Analysis and modeling of growing budding yeast populations at the single cell level

THE budding yeast Saccharomyces cerevisiae is widely used as a model for understanding the cell cycle progression of eukaryotic cells. This article aims to review the current literature about the structure of growing yeast populations and its modeling during cell cycle progression.

In growing populations of S. cerevisiae, the coordination between the continuous accumulation of proteins and RNA and the discontinuous events of the nuclear division cycle represents the most physiologically relevant cell cycle control. The coordination between cell growth and cell division makes it possible to maintain cell size homeostasis, thus preventing cells during balanced exponential growth from becoming too small or too large (1).
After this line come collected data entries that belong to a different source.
-- ==== Sys2Proof/Laws/State.lean ====
section
/-! SUPPORT. One lemma per field of the state per update, so that no later proof unfolds a record update. -/

namespace Sys2Proof.Machine


/-! ### `emit` -/

@[simp] theorem State.emit_config (s : State) (e : Event) : (s.emit e).config = s.config := rfl
@[simp] theorem State.emit_uarts (s : State) (e : Event) : (s.emit e).uarts = s.uarts := rfl
@[simp] theorem State.emit_mem (s : State) (e : Event) : (s.emit e).mem = s.mem := rfl
@[simp] theorem State.emit_fg (s : State) (e : Event) : (s.emit e).fg = s.fg := rfl
@[simp] theorem State.emit_tick (s : State) (e : Event) : (s.emit e).tick = s.tick := rfl
@[simp] theorem State.emit_turn (s : State) (e : Event) : (s.emit e).turn = s.turn := rfl
@[simp] theorem State.emit_sched (s : State) (e : Event) : (s.emit e).sched = s.sched := rfl
@[simp] theorem State.emit_answers (s : State) (e : Event) : (s.emit e).answers = s.answers := rfl
@[simp] theorem State.emit_draws (s : State) (e : Event) : (s.emit e).draws = s.draws := rfl
@[simp] theorem State.emit_trace (s : State) (e : Event) : (s.emit e).trace = s.trace ++ [e] := rfl
@[simp] theorem State.emit_halted (s : State) (e : Event) : (s.emit e).halted = s.halted := rfl
@[simp] theorem State.emit_fifo (s : State) (e : Event) : (s.emit e).fifo = s.fifo := rfl

/-! ### `setUart` -/

@[simp] theorem State.setUart_config (s : State) (i : Nat) (u : Uart) : (s.setUart i u).config = s.config := rfl
@[simp] theorem State.setUart_uarts (s : State) (i : Nat) (u : Uart) : (s.setUart i u).uarts = s.uarts.set i u := rfl
@[simp] theorem State.setUart_mem (s : State) (i : Nat) (u : Uart) : (s.setUart i u).mem = s.mem := rfl
@[simp] theorem State.setUart_fg (s : State) (i : Nat) (u : Uart) : (s.setUart i u).fg = s.fg := rfl
@[simp] theorem State.setUart_tick (s : State) (i : Nat) (u : Uart) : (s.setUart i u).tick = s.tick := rfl
@[simp] theorem State.setUart_turn (s : State) (i : Nat) (u : Uart) : (s.setUart i u).turn = s.turn := rfl
@[simp] theorem State.setUart_sched (s : State) (i : Nat) (u : Uart) : (s.setUart i u).sched = s.sched := rfl
@[simp] theorem State.setUart_answers (s : State) (i : Nat) (u : Uart) : (s.setUart i u).answers = s.answers := rfl
@[simp] theorem State.setUart_draws (s : State) (i : Nat) (u : Uart) : (s.setUart i u).draws = s.draws := rfl
@[simp] theorem State.setUart_trace (s : State) (i : Nat) (u : Uart) : (s.setUart i u).trace = s.trace := rfl
@[simp] theorem State.setUart_halted (s : State) (i : Nat) (u : Uart) : (s.setUart i u).halted = s.halted := rfl
@[simp] theorem State.setUart_fifo (s : State) (i : Nat) (u : Uart) : (s.setUart i u).fifo = s.fifo := rfl

/-! ### `setTx` -/

@[simp] theorem State.setTx_config (s : State) (i : Nat) (b : Buffer) : (s.setTx i b).config = s.config := rfl
@[simp] theorem State.setTx_uarts (s : State) (i : Nat) (b : Buffer) : (s.setTx i b).uarts = s.uarts.set i { s.uart i with tx := b } := rfl
@[simp] theorem State.setTx_mem (s : State) (i : Nat) (b : Buffer) : (s.setTx i b).mem = s.mem := rfl
@[simp] theorem State.setTx_fg (s : State) (i : Nat) (b : Buffer) : (s.setTx i b).fg = s.fg := rfl
@[simp] theorem State.setTx_tick (s : State) (i : Nat) (b : Buffer) : (s.setTx i b).tick = s.tick := rfl
@[simp] theorem State.setTx_turn (s : State) (i : Nat) (b : Buffer) : (s.setTx i b).turn = s.turn := rfl
@[simp] theorem State.setTx_sched (s : State) (i : Nat) (b : Buffer) : (s.setTx i b).sched = s.sched := rfl
@[simp] theorem State.setTx_answers (s : State) (i : Nat) (b : Buffer) : (s.setTx i b).answers = s.answers := rfl
@[simp] theorem State.setTx_draws (s : State) (i : Nat) (b : Buffer) : (s.setTx i b).draws = s.draws := rfl
@[simp] theorem State.setTx_trace (s : State) (i : Nat) (b : Buffer) : (s.setTx i b).trace = s.trace := rfl
@[simp] theorem State.setTx_halted (s : State) (i : Nat) (b : Buffer) : (s.setTx i b).halted = s.halted := rfl
@[simp] theorem State.setTx_fifo (s : State) (i : Nat) (b : Buffer) : (s.setTx i b).fifo = s.fifo := rfl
In an asynchronously growing S. cerevisiae population, individual cells differ in their position within the cell division cycle, their genealogical age (i.e., daughters, parents of different generations), their size (i.e., cells that have the same size do not necessarily share the same age or the same cell cycle position), and because of clonal variability (i.e., cells of the same age and of the same cell cycle position do not necessarily share the same size). All these variables yield the cell size distribution (i.e., the distribution of cell protein content, generally measured by flow cytometry) of the growing population. It has been shown that the protein distribution of a given population is a stable distinctive feature of each given balanced exponential growth condition, but it quickly changes when the environment is manipulated (2).

One approach to understand the structural heterogeneity of cell size distributions of growing yeast populations, and therefore to better understand the coordination mechanism between cell growth and cell division of this important eukaryotic model organism, is through the modeling of the steady-state theoretical age distribution for asymmetric division from which a cell size distribution can be derived assuming dispersion of cell size within each age class (2–9).
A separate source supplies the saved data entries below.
-- ==== Sys2Proof/Laws/Effects.lean ====
section
/-! SUPPORT. What an operation can do to the block, said once for all of them: `exec_effect` lists every change of the
instances, the register space and the stand-alone buffer that a next state can show. -/

namespace Sys2Proof.Machine

/-- Every way a command changes the instances, the register space and the stand-alone buffer. -/
inductive Effect (s t : State) : Prop where
  /-- Nothing of the block changes. -/
  | same (h : s.SameBlock t)
  /-- One byte enters a send buffer (SEND_BYTE, SEND_STRING). -/
  | txEnq (i : Byte) (x : Byte) (b : Buffer) (hr : s.isReady = true) (hi : (s.uart i.toNat).tx.enq x = some b)
      (h : (s.setTx i.toNat b).SameBlock t)
  /-- One byte leaves a send buffer and is lost (SEND_UPDATE). -/
  | txLost (i : Byte) (x : Byte) (b : Buffer) (hr : s.isReady = true) (hn : s.badInst i = false)
      (hi : (s.uart i.toNat).tx.deq = some (x, b)) (h : (s.setTx i.toNat b).SameBlock t)
  /-- One byte leaves a send buffer and is written to `DATA` (SEND_UPDATE). -/
  | txSent (i : Byte) (x : Byte) (b : Buffer) (hr : s.isReady = true) (hn : s.badInst i = false)
      (hi : (s.uart i.toNat).tx.deq = some (x, b)) (h : ((s.setTx i.toNat b).regWrite i.toNat .data x).SameBlock t)
  /-- One byte enters a receive buffer and the shadow (RECV_UPDATE). -/
  | rxPush (i : Byte) (x : Byte) (b : Buffer) (hr : s.isReady = true) (hi : (s.uart i.toNat).rx.enq x = some b)
      (h : (s.pushRx i.toNat b x).SameBlock t)
  /-- One byte leaves a receive buffer (RECV_BYTE, RECV_STRING). -/
  | rxDeq (i : Byte) (x : Byte) (b : Buffer) (hr : s.isReady = true) (hi : (s.uart i.toNat).rx.deq = some (x, b))
      (h : (s.setRx i.toNat b).SameBlock t)
  /-- A primitive on the stand-alone buffer. -/
  | fifo (b : Buffer) (hb : b = s.fifo.buf.create ∨ (∃ x, s.fifo.buf.enq x = some b) ∨ ∃ x, s.fifo.buf.deq = some (x, b))
      (h : (s.setFifoBuf b).SameBlock t)
  /-- The work of INIT. -/
  | init (h : (s.config.table.foldl initRecord s).SameBlock t)

theorem execCbCreate_effect {s t : State} (h : execCbCreate s = .next t) : Effect s t := by
  cases h
  exact .fifo _ (.inl rfl) (State.fifoRet_same _ _)

theorem execCbEnq_effect {byte : Byte} {s t : State} (h : execCbEnq byte s = .next t) : Effect s t := by
  unfold execCbEnq at h
  split at h
  · cases h; exact .same (s.fifoRet_same _)
  · cases h; exact .fifo _ (.inr (.inl ⟨_, ‹_›⟩)) (State.fifoRet_same _ _)

theorem execCbDeq_effect {s t : State} (h : execCbDeq s = .next t) : Effect s t := by
  unfold execCbDeq at h
  split at h
  · cases h; exact .same (s.fifoRet_same _)
  · cases h
    exact .fifo _ (.inr (.inr ⟨_, ‹_›⟩)) ((State.fifoOutWrite_same _ _).trans (State.fifoRet_same _ _))

theorem execCbPeekLast_effect {s t : State} (h : execCbPeekLast s = .next t) : Effect s t := by
  unfold execCbPeekLast at h
  split at h
  · cases h; exact .same (s.fifoRet_same _)
  · cases h; exact .same ((s.fifoOutWrite_same _).trans (State.fifoRet_same _ _))

theorem execInit_effect {pv : Bool} {s t : State} (h : execInit pv s = .next t) : Effect s t := by
  unfold execInit at h
  split at h
  · cases h; exact .init (State.ret_same _ _)
  · cases h; exact .same (s.paramError_same _ _ _)

theorem execSendUpdate_effect {inst : Byte} {s t : State} (h : execSendUpdate inst s = .next t) : Effect s t := by
  obtain ⟨hr, h⟩ := State.whenReady_next h
  split at h
  · cases h; exact .same (s.paramError_same _ _ _)
  · rename_i hn
    split at h
    · cases h; exact .same (s.ret_same _)
    · cases h
      rename_i b tx hd
      unfold sendDequeued
      split
      · refine .txSent inst b tx hr (by simpa using hn) hd ?_
        exact State.SameBlock.trans (by constructor <;> simp) (State.ret_same _ _)
      · exact .txLost inst b tx hr (by simpa using hn) hd (((State.regRead_same _ _ _).trans (State.report_same _ _ _ _)).trans
          (State.resume_same fun s => s.ret_same _))

theorem execRecvUpdate_effect {inst : Byte} {s t : State} (h : execRecvUpdate inst s = .next t) : Effect s t := by
  obtain ⟨hr, h⟩ := State.whenReady_next h
  split at h
  · cases h; exact .same (s.paramError_same _ _ _)
  · cases h
    unfold receiveSnapshot
    simp only
    split
    · have hv := (s.regRead_same inst.toNat .status).trans
        (lineReports_same s.answer inst (s.regRead inst.toNat .status))
      generalize lineReports s.answer inst (s.regRead inst.toNat .status) = v at hv ⊢
      rcases State.resume_cases v (receiveData (lineError s.config s.answer) inst) with ⟨_, hk⟩ | ⟨_, hk⟩
      · rw [hk]
        unfold receiveData
        simp only
        have hw := hv.trans (v.regRead_same inst.toNat .data)
        generalize v.regRead inst.toNat .data = w at hw ⊢
        split
        · exact .same (hw.trans (w.ret_same _))
        · split
          · exact .same (hw.trans (w.ret_same _))
          · rename_i b hb
            rw [State.uart_congr hw.uarts] at hb
            refine .rxPush inst _ b hr hb (State.SameBlock.trans ?_ (State.ret_same _ _))
            constructor <;> simp [hw.config, hw.uarts, hw.mem, hw.buf, State.uart_congr hw.uarts]
      · rw [hk]
        exact .same hv
    · exact .same ((s.regRead_same _ _).trans (State.ret_same _ _))

theorem execSendByte_effect {inst byte : Byte} {s t : State} (h : execSendByte inst byte s = .next t) : Effect s t := by
  obtain ⟨hr, h⟩ := State.whenReady_next h
  split at h
  · cases h; exact .same (s.paramError_same _ _ _)
  · split at h
    · cases h; exact .same (s.ret_same _)
    · cases h; exact .txEnq inst byte _ hr ‹_› (State.ret_same _ _)

theorem execRecvByte_effect {pv : Bool} {inst : Byte} {s t : State} (h : execRecvByte pv inst s = .next t) :
    Effect s t := by
  obtain ⟨hr, h⟩ := State.whenReady_next h
  split at h
  · cases h; exact .same (s.paramError_same _ _ _)
  · split at h
    · cases h
    · split at h
      · cases h; exact .same (s.ret_same _)
      · cases h
        exact .rxDeq inst _ _ hr ‹_› ((State.outWrite_same _ _ _).trans (State.ret_same _ _))

theorem execPeekLastByte_effect {pv : Bool} {inst : Byte} {s t : State} (h : execPeekLastByte pv inst s = .next t) :
    Effect s t := by
  obtain ⟨hr, h⟩ := State.whenReady_next h
  split at h
  · cases h; exact .same (s.paramError_same _ _ _)
  · split at h
    · cases h
    · split at h
      · cases h; exact .same (s.ret_same _)
      · cases h; exact .same ((s.outWrite_same _ _).trans (State.ret_same _ _))

/-- The first step of a string command changes nothing of the block. -/
theorem stringEntry_same {pv : Bool} {inst : Byte} {len : Len} {op : Byte} {extent : Nat} {s t : State}
    (h : stringEntry pv inst len op extent s = .next t) : s.SameBlock t := by
  rcases stringEntry_next h with ⟨_, rfl⟩ | ⟨_, _, rfl⟩ | ⟨_, _, _, rfl⟩
  · exact s.ret_same _
  · exact s.paramError_same _ _ _
  · exact s.advance_same _

theorem execSendString_effect {pv : Bool} {inst : Byte} {len : Len} {s t : State}
    (h : execSendString pv inst len s = .next t) : Effect s t := by
  obtain ⟨hr, h⟩ := State.whenReady_next h
  split at h
  · exact .same (stringEntry_same h)
  · rcases sendIteration_next h with rfl | ⟨b, tx, _, _, hb, rfl⟩
    · exact .same (s.ret_same _)
    · exact .txEnq inst b tx hr hb (stringMoved_same _ _ _)

theorem execRecvString_effect {pv : Bool} {inst : Byte} {len : Len} {s t : State}
    (h : execRecvString pv inst len s = .next t) : Effect s t := by
  obtain ⟨hr, h⟩ := State.whenReady_next h
  split at h
  · exact .same (stringEntry_same h)
  · rcases recvIteration_next h with rfl | ⟨b, rx, _, hb, rfl⟩
    · exact .same (s.ret_same _)
    · exact .rxDeq inst b rx hr hb ((State.outWrite_same _ _ _).trans (stringMoved_same _ _ _))

/-- All that an operation can do to the block when it answers a next state. -/
theorem exec_effect {i : Instr} {s t : State} (h : exec i s = .next t) : Effect s t := by
  cases i with
  | cbCreate => exact execCbCreate_effect h
  | cbEnq byte => exact execCbEnq_effect h
  | cbDeq => exact execCbDeq_effect h
  | cbPeekLast => exact execCbPeekLast_effect h
  | init pv => exact execInit_effect h
  | sendUpdate inst => exact execSendUpdate_effect h
  | recvUpdate inst => exact execRecvUpdate_effect h
  | sendByte inst byte => exact execSendByte_effect h
  | recvByte pv inst => exact execRecvByte_effect h
  | sendString pv inst len => exact execSendString_effect h
  | recvString pv inst len => exact execRecvString_effect h
  | peekLastByte pv inst => exact execPeekLastByte_effect h

end Sys2Proof.Machine
end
However, experimental developments (10–14), especially in the field of flow cytometry, allowed the determination of a number of cellular properties and their joint distributions for both the entire population and the different subpopulations as well. A new rigorous framework for modeling directly the dynamics of size distributions of structured yeast populations has been proposed, which readily extends to modeling of more complex conditions, such as transient growth (15, 16).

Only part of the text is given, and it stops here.